--- TASK DETAILS ---
From the first line through the line containing "rw [r.phaseEnd_settle p hp] at hne ⊢", transcribe the records exactly and include no other lines.

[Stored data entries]
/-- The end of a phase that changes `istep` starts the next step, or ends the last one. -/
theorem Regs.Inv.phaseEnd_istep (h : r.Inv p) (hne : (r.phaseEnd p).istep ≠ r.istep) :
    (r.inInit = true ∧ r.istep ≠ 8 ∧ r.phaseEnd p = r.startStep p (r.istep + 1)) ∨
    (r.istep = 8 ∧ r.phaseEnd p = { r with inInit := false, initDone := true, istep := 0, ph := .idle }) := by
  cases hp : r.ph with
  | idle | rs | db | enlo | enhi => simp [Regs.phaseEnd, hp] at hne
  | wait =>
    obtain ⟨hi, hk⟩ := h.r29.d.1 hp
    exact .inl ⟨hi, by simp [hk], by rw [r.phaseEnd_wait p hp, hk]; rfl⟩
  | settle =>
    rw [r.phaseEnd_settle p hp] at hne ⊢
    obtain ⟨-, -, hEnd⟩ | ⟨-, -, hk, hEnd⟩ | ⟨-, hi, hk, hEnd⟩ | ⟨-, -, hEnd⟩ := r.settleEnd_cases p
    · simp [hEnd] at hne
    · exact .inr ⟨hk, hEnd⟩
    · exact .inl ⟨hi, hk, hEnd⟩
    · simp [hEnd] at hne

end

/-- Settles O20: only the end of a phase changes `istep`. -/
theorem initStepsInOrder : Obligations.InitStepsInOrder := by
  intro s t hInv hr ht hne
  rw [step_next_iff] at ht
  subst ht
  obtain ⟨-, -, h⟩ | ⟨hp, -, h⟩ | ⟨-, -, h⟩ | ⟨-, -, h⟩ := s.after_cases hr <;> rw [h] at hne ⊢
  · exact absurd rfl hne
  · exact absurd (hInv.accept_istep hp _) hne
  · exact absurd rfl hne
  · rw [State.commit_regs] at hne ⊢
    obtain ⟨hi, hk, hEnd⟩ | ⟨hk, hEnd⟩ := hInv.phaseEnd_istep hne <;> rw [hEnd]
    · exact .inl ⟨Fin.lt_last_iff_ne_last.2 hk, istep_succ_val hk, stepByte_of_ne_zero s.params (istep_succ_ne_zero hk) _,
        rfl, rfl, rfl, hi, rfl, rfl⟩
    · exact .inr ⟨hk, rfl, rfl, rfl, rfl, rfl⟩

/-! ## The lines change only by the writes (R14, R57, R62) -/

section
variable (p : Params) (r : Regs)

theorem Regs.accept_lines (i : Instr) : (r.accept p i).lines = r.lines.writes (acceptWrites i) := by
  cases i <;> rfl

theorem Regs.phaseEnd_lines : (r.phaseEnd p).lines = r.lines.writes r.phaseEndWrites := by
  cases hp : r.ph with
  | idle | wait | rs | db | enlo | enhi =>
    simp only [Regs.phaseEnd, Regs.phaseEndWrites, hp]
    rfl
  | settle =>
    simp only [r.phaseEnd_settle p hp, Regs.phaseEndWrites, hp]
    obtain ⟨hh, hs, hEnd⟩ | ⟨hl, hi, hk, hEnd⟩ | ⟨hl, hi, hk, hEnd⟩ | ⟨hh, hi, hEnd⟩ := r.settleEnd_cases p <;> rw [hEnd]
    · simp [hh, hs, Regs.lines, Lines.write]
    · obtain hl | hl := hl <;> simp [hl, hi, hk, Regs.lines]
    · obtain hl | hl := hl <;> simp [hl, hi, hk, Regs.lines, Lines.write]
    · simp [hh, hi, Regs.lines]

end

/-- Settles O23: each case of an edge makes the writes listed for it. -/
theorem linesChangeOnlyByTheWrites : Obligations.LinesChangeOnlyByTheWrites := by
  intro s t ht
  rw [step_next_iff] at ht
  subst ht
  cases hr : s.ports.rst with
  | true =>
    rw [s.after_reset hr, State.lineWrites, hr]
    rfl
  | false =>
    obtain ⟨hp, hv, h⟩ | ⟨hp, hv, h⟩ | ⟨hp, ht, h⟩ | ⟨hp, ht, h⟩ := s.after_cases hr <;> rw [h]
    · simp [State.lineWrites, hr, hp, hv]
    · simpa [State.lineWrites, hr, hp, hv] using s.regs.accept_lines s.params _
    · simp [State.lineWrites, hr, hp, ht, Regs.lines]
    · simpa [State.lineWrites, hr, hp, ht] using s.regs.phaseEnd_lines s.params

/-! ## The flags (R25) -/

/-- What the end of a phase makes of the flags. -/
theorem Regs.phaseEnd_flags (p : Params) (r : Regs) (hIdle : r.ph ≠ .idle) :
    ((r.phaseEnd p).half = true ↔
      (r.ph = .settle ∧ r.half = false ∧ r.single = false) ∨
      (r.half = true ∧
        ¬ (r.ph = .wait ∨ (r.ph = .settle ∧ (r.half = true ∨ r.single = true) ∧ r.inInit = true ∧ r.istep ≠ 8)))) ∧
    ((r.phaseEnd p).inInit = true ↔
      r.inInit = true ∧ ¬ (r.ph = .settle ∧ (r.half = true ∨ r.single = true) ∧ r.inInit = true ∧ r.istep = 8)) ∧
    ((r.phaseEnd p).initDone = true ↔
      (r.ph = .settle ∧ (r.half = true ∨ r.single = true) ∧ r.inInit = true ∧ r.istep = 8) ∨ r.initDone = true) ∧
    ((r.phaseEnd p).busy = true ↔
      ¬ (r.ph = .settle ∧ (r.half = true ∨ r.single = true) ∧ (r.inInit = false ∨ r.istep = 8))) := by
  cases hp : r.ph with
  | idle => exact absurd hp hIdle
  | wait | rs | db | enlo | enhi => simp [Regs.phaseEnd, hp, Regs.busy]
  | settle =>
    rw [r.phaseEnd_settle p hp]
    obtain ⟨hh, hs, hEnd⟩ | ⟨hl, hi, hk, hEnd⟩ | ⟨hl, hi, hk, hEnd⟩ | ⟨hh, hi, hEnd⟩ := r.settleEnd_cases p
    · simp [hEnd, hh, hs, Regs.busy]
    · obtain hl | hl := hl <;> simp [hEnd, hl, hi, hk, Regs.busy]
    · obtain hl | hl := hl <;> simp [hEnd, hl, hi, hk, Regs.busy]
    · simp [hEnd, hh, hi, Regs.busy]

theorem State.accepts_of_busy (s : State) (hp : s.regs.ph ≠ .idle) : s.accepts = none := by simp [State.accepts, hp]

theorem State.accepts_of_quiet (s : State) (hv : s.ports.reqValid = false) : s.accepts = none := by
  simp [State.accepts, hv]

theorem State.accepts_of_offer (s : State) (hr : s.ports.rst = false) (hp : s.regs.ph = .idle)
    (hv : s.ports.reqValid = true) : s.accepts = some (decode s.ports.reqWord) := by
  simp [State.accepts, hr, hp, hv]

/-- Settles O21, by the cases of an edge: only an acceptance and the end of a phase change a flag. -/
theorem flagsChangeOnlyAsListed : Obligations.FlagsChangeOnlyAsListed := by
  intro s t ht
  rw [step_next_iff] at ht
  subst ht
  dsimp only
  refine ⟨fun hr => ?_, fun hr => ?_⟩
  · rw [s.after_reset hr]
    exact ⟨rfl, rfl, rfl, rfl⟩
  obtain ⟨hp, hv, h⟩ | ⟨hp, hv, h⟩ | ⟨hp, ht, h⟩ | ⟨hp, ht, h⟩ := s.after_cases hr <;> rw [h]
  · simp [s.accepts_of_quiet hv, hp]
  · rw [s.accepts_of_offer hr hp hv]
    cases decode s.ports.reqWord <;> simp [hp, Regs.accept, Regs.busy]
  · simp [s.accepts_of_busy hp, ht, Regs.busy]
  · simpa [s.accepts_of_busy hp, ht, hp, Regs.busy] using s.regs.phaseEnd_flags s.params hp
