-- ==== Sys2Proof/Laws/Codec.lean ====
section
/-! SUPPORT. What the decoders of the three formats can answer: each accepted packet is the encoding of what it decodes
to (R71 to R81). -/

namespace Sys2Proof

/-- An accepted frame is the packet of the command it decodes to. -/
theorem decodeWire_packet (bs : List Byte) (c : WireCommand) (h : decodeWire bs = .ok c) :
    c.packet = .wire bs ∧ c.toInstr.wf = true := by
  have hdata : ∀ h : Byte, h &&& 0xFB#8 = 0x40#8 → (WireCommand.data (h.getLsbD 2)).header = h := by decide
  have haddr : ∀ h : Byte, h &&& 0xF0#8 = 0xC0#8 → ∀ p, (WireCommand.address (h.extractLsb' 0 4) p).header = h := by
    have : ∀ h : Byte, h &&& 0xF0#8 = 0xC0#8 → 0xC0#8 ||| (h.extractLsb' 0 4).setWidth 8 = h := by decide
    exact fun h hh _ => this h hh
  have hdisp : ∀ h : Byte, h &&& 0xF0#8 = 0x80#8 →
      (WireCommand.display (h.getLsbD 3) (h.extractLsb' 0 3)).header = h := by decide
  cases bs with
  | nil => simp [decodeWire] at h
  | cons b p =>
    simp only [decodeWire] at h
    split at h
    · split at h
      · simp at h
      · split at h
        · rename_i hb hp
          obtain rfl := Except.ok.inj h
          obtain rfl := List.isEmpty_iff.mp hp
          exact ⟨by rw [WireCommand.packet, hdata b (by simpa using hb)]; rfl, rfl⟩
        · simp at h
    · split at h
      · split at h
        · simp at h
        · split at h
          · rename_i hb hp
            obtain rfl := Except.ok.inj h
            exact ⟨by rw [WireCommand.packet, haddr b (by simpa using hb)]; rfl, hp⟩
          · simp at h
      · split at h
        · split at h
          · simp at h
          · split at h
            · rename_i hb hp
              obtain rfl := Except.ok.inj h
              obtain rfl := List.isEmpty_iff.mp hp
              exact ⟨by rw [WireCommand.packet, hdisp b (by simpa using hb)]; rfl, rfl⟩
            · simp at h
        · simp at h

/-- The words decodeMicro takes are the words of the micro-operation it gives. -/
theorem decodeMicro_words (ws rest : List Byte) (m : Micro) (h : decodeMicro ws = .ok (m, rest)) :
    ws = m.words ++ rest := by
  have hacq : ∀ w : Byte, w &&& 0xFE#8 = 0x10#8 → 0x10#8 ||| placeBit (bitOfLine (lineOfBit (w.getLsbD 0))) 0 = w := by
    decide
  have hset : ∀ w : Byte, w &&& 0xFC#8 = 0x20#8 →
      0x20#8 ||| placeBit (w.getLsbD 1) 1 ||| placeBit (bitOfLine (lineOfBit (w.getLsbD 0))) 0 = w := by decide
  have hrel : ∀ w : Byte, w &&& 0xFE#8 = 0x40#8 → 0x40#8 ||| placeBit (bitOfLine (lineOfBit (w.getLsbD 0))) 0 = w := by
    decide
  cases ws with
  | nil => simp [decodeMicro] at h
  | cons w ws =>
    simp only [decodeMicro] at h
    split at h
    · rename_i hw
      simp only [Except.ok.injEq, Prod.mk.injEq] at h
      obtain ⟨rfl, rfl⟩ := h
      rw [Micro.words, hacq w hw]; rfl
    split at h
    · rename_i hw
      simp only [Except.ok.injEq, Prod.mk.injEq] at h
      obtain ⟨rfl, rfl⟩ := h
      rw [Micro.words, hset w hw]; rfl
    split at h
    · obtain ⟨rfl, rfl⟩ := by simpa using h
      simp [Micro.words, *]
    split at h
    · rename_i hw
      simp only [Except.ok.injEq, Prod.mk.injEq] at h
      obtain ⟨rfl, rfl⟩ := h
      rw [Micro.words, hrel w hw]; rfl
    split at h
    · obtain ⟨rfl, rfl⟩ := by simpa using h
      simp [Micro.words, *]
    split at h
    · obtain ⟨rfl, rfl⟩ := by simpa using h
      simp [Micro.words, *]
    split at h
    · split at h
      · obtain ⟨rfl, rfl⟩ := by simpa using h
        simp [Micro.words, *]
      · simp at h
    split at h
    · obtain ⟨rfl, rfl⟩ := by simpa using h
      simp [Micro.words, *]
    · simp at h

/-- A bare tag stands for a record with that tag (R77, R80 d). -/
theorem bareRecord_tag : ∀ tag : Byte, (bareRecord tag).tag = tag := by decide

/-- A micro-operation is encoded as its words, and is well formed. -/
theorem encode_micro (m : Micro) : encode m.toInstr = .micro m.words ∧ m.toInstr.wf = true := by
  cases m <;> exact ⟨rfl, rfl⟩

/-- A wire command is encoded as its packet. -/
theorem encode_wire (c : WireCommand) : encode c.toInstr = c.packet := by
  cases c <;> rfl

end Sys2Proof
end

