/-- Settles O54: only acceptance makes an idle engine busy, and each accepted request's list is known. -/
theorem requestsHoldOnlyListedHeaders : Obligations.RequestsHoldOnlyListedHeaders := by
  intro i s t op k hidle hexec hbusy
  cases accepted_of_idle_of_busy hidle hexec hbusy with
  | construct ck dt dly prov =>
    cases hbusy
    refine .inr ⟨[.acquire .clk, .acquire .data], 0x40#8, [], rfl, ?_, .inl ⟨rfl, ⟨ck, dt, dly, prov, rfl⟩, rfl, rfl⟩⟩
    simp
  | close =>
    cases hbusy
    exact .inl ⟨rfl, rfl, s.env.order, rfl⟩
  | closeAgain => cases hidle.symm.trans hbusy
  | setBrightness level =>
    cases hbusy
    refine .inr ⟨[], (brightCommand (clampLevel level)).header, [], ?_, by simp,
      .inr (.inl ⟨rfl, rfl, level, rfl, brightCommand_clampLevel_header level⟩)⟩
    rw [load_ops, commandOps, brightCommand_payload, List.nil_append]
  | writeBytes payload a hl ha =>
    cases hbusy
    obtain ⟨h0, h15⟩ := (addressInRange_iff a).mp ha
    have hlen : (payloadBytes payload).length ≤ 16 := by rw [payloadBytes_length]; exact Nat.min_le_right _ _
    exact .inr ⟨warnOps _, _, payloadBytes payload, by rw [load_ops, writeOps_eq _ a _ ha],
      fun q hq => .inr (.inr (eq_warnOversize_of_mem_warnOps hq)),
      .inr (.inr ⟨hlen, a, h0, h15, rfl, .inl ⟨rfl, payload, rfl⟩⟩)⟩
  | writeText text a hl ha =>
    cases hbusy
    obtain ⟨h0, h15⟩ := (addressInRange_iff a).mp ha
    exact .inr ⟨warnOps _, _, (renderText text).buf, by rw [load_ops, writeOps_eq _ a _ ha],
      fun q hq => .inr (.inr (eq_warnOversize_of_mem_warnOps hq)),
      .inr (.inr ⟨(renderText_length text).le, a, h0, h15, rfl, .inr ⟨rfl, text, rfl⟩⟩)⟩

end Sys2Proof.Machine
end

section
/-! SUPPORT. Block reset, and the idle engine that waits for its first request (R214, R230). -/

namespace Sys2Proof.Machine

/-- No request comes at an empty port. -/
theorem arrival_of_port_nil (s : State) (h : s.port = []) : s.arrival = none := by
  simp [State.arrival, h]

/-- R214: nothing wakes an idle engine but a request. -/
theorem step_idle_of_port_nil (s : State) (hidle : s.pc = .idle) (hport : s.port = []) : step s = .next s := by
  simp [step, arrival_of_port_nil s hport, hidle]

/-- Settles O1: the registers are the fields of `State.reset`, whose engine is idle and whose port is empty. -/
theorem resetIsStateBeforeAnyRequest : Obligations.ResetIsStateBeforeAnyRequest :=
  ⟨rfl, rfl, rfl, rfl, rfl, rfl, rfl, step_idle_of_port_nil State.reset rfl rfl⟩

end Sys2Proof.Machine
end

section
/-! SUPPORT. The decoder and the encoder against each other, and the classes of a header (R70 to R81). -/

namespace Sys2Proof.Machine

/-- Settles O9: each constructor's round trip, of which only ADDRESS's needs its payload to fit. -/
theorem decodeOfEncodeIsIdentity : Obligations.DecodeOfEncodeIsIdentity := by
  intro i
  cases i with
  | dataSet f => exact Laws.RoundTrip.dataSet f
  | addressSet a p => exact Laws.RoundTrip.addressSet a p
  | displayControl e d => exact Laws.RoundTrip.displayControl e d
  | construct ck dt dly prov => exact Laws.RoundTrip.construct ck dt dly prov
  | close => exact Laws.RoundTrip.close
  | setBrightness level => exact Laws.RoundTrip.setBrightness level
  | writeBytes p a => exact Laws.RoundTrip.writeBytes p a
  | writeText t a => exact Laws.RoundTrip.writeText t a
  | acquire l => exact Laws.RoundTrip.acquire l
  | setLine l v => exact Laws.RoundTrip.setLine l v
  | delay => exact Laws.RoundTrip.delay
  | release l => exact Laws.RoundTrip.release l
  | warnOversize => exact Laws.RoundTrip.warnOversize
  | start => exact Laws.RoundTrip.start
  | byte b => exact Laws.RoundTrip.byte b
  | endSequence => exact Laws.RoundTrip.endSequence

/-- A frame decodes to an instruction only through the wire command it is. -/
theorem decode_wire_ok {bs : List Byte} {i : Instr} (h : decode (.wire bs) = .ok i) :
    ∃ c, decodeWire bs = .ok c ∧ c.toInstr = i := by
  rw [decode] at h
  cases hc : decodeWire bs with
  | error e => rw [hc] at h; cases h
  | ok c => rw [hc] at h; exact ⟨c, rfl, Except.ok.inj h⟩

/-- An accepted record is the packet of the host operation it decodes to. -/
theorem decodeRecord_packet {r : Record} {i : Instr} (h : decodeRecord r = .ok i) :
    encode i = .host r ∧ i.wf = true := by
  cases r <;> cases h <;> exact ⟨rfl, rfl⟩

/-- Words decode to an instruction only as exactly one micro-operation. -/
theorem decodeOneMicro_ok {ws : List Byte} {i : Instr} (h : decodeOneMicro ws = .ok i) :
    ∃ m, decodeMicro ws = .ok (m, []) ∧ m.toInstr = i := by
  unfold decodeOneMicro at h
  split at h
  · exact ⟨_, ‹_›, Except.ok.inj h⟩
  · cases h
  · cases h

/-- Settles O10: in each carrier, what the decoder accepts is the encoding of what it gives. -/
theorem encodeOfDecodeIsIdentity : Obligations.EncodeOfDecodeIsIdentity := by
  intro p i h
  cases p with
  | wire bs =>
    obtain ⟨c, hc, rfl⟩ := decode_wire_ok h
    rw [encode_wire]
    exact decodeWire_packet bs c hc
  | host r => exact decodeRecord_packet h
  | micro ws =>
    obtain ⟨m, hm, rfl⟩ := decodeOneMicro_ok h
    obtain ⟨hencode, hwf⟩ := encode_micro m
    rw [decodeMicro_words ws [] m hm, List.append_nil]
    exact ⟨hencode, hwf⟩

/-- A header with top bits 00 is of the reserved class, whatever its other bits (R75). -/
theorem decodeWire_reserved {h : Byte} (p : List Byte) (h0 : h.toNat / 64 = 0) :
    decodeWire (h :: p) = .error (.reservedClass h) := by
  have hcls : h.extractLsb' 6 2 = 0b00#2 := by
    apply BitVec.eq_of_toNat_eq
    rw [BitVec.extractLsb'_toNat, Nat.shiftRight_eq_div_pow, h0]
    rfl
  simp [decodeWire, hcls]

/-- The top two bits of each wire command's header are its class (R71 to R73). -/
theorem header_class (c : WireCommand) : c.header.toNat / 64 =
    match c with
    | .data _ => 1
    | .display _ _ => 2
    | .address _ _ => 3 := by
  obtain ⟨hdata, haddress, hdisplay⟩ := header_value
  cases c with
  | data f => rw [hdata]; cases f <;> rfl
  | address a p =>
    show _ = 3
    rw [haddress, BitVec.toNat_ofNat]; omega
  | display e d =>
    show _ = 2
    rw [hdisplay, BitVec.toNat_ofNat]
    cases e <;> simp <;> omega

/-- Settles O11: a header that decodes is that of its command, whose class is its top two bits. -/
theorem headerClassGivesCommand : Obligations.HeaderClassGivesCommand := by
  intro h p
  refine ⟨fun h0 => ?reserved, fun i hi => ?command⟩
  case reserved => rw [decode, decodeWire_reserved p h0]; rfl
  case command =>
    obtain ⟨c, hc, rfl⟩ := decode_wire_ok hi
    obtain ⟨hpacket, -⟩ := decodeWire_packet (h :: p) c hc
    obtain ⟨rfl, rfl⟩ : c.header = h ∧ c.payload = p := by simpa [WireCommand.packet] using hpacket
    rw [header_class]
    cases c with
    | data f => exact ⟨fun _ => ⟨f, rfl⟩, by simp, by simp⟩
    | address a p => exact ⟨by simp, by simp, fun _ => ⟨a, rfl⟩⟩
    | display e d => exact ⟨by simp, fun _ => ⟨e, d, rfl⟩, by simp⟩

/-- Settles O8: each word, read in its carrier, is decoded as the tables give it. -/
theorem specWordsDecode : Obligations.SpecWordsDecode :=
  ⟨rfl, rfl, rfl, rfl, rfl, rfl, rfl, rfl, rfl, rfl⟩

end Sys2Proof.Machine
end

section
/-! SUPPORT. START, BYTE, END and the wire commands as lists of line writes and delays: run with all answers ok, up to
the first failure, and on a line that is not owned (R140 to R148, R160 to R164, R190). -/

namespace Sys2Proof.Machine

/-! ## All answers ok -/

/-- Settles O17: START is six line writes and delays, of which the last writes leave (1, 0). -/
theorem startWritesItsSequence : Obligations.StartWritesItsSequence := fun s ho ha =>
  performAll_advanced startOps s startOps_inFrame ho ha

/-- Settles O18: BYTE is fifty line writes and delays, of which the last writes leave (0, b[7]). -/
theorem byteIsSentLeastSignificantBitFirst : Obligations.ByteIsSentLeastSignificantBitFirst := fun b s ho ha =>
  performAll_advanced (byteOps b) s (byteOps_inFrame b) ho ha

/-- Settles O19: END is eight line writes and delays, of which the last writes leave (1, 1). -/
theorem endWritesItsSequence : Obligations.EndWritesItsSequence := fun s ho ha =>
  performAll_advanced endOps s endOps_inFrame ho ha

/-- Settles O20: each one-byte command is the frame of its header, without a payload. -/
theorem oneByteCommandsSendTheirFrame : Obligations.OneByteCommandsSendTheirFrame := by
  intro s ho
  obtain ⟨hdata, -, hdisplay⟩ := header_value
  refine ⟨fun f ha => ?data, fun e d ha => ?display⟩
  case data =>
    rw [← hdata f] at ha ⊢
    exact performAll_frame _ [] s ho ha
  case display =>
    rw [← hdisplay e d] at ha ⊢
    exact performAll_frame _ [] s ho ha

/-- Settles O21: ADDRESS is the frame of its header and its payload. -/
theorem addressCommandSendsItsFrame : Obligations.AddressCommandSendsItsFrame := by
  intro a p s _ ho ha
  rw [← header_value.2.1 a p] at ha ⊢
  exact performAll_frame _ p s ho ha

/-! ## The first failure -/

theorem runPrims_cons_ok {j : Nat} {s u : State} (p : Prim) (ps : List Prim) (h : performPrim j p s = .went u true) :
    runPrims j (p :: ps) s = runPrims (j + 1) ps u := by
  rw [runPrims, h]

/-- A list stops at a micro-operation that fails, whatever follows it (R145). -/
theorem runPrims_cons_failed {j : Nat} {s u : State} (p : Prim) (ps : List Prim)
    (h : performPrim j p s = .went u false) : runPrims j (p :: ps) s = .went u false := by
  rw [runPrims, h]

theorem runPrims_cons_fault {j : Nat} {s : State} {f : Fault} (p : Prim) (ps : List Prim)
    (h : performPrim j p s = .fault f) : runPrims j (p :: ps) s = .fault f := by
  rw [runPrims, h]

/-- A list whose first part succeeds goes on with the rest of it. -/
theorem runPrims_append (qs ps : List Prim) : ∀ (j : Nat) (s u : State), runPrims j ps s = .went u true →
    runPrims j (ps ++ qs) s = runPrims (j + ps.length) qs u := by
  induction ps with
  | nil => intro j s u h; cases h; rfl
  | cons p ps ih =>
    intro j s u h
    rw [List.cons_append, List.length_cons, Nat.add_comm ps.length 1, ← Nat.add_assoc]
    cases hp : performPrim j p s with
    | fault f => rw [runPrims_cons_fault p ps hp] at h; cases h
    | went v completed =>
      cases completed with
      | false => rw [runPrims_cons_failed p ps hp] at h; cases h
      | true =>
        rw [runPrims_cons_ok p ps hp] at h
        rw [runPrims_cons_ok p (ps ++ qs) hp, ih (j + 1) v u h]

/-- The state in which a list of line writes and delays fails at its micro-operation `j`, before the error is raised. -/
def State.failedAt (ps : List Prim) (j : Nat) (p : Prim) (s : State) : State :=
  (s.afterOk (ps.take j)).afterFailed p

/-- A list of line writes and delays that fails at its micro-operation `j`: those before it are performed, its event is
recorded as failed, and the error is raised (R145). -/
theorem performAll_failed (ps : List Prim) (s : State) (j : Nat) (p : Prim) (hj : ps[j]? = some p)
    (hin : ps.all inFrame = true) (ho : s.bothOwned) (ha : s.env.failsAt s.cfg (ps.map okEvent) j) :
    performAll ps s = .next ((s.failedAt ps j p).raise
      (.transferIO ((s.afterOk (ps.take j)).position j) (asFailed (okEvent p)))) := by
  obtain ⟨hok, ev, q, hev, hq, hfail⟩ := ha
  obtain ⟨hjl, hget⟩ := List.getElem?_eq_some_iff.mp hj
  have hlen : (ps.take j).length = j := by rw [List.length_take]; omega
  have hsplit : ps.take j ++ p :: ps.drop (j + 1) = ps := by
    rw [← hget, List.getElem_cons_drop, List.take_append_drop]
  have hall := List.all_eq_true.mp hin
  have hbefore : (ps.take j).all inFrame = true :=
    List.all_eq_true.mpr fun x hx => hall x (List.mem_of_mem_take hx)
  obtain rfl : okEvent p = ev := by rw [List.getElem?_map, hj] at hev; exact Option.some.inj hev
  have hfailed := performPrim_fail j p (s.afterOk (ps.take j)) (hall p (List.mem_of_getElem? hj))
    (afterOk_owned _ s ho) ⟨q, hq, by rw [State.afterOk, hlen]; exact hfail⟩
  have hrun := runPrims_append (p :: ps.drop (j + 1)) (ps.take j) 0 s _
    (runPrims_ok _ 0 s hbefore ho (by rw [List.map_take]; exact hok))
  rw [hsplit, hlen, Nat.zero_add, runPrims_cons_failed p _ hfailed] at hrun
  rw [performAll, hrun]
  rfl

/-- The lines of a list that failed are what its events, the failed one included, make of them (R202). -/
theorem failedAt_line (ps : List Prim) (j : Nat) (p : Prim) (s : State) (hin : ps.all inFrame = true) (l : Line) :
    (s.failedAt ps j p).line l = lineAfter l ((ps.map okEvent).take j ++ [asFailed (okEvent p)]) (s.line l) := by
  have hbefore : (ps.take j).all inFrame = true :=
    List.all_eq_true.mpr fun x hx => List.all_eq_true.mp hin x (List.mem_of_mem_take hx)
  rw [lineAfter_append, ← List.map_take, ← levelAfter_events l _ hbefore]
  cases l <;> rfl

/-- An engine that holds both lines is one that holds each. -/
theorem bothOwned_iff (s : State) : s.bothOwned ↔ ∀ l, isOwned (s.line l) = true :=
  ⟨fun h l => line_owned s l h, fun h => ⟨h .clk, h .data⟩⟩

--- TASK RESPONSE ---
/-- The end of a phase that changes `istep` starts the next step, or ends the last one. -/
theorem Regs.Inv.phaseEnd_istep (h : r.Inv p) (hne : (r.phaseEnd p).istep ≠ r.istep) :
    (r.inInit = true ∧ r.istep ≠ 8 ∧ r.phaseEnd p = r.startStep p (r.istep + 1)) ∨
    (r.istep = 8 ∧ r.phaseEnd p = { r with inInit := false, initDone := true, istep := 0, ph := .idle }) := by
  cases hp : r.ph with
  | idle | rs | db | enlo | enhi => simp [Regs.phaseEnd, hp] at hne
  | wait =>
    obtain ⟨hi, hk⟩ := h.r29.d.1 hp
    exact .inl ⟨hi, by simp [hk], by rw [r.phaseEnd_wait p hp, hk]; rfl⟩
  | settle =>
    rw [r.phaseEnd_settle p hp] at hne ⊢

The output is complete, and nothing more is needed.